175	The input tokens it has seen, together with the lookahead token,
176	cannot be followed by anything that would result
177	in a legal input.
178	The parser reports an error, and attempts to recover the situation and
179	resume parsing: the error recovery (as opposed to the detection of error)
180	will be covered in Section 7.
181	.PP
182	It is time for an example!
183	Consider the specification
184	.DS
185	%token DING DONG DELL
186	%%
187	rhyme : sound place
188	;
189	sound : DING DONG
190	;
191	place : DELL
192	;
193	.DE
194	.PP
195	When Yacc is invoked with the
196	.B \-v
197	option, a file called
198	.I y.output
199	is produced, with a human-readable description of the parser.
200	The
201	.I y.output
202	file corresponding to the above grammar (with some statistics
203	stripped off the end) is:
204	.DS
205	state 0
206	$accept : \_rhyme $end
207
208	DING shift 3
209	. error
210
211	rhyme goto 1
212	sound goto 2
213
214	state 1
215	$accept : rhyme\_$end
216
217	$end accept
218	. error
219
220	state 2
221	rhyme : sound\_place
222
223	DELL shift 5
224	. error
225
226	place goto 4
227
228	state 3
229	sound : DING\_DONG
230
231	DONG shift 6
232	. error
233
234	state 4
235	rhyme : sound place\_ (1)
236
237	. reduce 1
238
239	state 5
240	place : DELL\_ (3)
241
242	. reduce 3
243
244	state 6
245	sound : DING DONG\_ (2)
246
247	. reduce 2
248	.DE
249	Notice that, in addition to the actions for each state, there is a
250	description of the parsing rules being processed in each
251	state.
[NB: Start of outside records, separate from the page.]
-- ==== Sys2Proof/Machine/Objects.lean ====
section
/-! DEFINITION. Machine/Objects.lean: every object of the dictionary (R368 to R380), its fields, its rights, where its values
live, and what the configuration store keeps of them (R364). -/

namespace Sys2Proof.Machine

/-! ### Fields and objects -/

/-- What a READ sees: the packet memory, the device, the session that reads. -/
structure View where
  mem : Mem
  dev : Dev
  reader : Nat

/-- Where a field's value lives: register fields joined most significant first, register words whose bytes follow each other lowest
first, a value that only the dictionary holds, or one the device computes. -/
inductive Src where
  | reg (fs : List Fld)
  | le (fs : List Fld)
  | store (index sub dflt : Nat)
  | calc (v : View → Nat)

/-- A field of an object: its bytes on the wire, its width (R369), where its value lives, whether it is RO, write-only or
signed, and whether this row lacks it. -/
structure Col where
  bytes : Nat
  bits : Nat
  src : Src
  ro : Bool := false
  key : Bool := false
  signed : Bool := false
  absent : Bool := false

/-- The forms of R368. An EXEC lists the bytes of its arguments. -/
inductive Form where
  | scalar
  | table (rows : Nat)
  | exec (args : List Nat)
  | domain (rows : Nat)
  deriving DecidableEq

/-- An object: where it is addressed, its fields by row, the least role that may READ it, and the least role that may write a field
or run it. -/
structure Obj where
  index : Nat
  sub : Nat
  form : Form
  cols : Nat → List Col
  read : Option Role
  write : Nat → Option Role

/-- The register fields behind a field of an object. -/
def Col.behind (c : Col) : List Fld := match c.src with | .reg fs | .le fs => fs | _ => []

/-- The wire size of a field of `w` bits (R369). -/
def wireOf (w : Nat) : Nat := if w ≤ 8 then 1 else if w ≤ 16 then 2 else if w ≤ 32 then 4 else 8

/-- A field that is one register field. -/
def rc (f : Fld) : Col := { bytes := wireOf f.w, bits := f.w, src := .reg [f], ro := f.acc ≠ .b && f.acc ≠ .i }

/-- The fields of a whole register, most significant first. -/
def rcs (f : Fld) (g : Fld → Fld) : List Col :=
  match findReg f.blk f.off with
  | some (r, _) => r.flds.map (fun x => rc (g x))
  | none => []

/-- A field held in two registers. -/
def pairCol (hi lo : Fld) (bytes : Nat) : Col := { bytes := bytes, bits := hi.w + lo.w, src := .reg [hi, lo], ro := hi.acc ≠ .b }

/-- Bytes held in a run of register words. -/
def bytesCol (f : Fld) (n : Nat) (g : Nat → Fld → Fld) : Col :=
  { bytes := 4 * n, bits := 32 * n, src := .le ((List.range n).map (fun i => g i f)), ro := f.acc ≠ .b }

/-- A 128-bit address held in four registers, most significant first (R210). -/
def addrCol (f : Fld) (row : Nat) : Col :=
  { bytes := 16, bits := 128, src := .reg ((List.range 4).map (fun j => (f.at [j]).un row)) }

/-- A value that only the dictionary holds. -/
def stc (index sub bytes bits : Nat) (dflt : Nat := 0) : Col := { bytes := bytes, bits := bits, src := .store index sub dflt }

/-- A computed value. -/
def cc (bytes : Nat) (v : View → Nat) : Col := { bytes := bytes, bits := 8 * bytes, src := .calc v, ro := true }

/-- A read-only field. -/
def Col.asRo (c : Col) : Col := { c with ro := true }
/-- A write-only field. -/
def Col.asKey (c : Col) : Col := { c with key := true }
/-- A signed field. -/
def Col.asSigned (c : Col) : Col := { c with signed := true }
/-- A field that this row lacks. -/
def Col.unless (c : Col) (gone : Bool) : Col := { c with absent := gone }

/-- The word of a register, each field as it reads. -/
def wordCol (f : Fld) (bytes : Nat) (g : Fld → Fld) : Col :=
  cc bytes (fun v => match findReg f.blk f.off with
    | some (r, _) => (r.flds.map (fun x => v.dev.fieldNow v.mem (g x) * 2 ^ x.lo)).sum
    | none => 0)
The \_ character is used to indicate
252	what has been seen, and what is yet to come, in each rule.
253	Suppose the input is
254	.DS
255	DING DONG DELL
256	.DE
257	It is instructive to follow the steps of the parser while
258	processing this input.
259	.PP
260	Initially, the current state is state 0.
261	The parser needs to refer to the input in order to decide
262	between the actions available in state 0, so
263	the first token,
264	.I DING ,
265	is read, becoming the lookahead token.
266	The action in state 0 on
267	.I DING
268	is
269	is ``shift 3'', so state 3 is pushed onto the stack,
270	and the lookahead token is cleared.
271	State 3 becomes the current state.
272	The next token,
273	.I DONG ,
274	is read, becoming the lookahead token.
275	The action in state 3 on the token
276	.I DONG
277	is ``shift 6'',
278	so state 6 is pushed onto the stack, and the lookahead is cleared.
279	The stack now contains 0, 3, and 6.
280	In state 6, without even consulting the lookahead,
281	the parser reduces by rule 2.
282	.DS
283	sound : DING DONG
284	.DE
285	This rule has two symbols on the right hand side, so
286	two states, 6 and 3, are popped off of the stack, uncovering state 0.
287	Consulting the description of state 0, looking for a goto on
288	.I sound ,
289	.DS
290	sound goto 2
291	.DE
292	is obtained; thus state 2 is pushed onto the stack,
293	becoming the current state.
294	.PP
295	In state 2, the next token,
296	.I DELL ,
297	must be read.
298	The action is ``shift 5'', so state 5 is pushed onto the stack, which now has
299	0, 2, and 5 on it, and the lookahead token is cleared.
300	In state 5, the only action is to reduce by rule 3.
301	This has one symbol on the right hand side, so one state, 5,
302	is popped off, and state 2 is uncovered.
303	The goto in state 2 on
304	.I place ,
305	the left side of rule 3,
306	is state 4.
307	Now, the stack contains 0, 2, and 4.
308	In state 4, the only action is to reduce by rule 1.
309	There are two symbols on the right, so the top two states are popped off,
310	uncovering state 0 again.
311	In state 0, there is a goto on
312	.I rhyme
313	causing the parser to enter state 1.
314	In state 1, the input is read; the endmarker is obtained,
315	indicated by ``$end'' in the
316	.I y.output
317	file.
318	The action in state 1 when the endmarker is seen is to accept,
319	successfully ending the parse.
320	.PP
321	The reader is urged to consider how the parser works
322	when confronted with such incorrect strings as
323	.I "DING DONG DONG" ,
324	.I "DING DONG" ,
325	.I "DING DONG DELL DELL" ,
326	etc.
327	A few minutes spend with this and other simple examples will
328	probably be repaid when problems arise in more complicated contexts.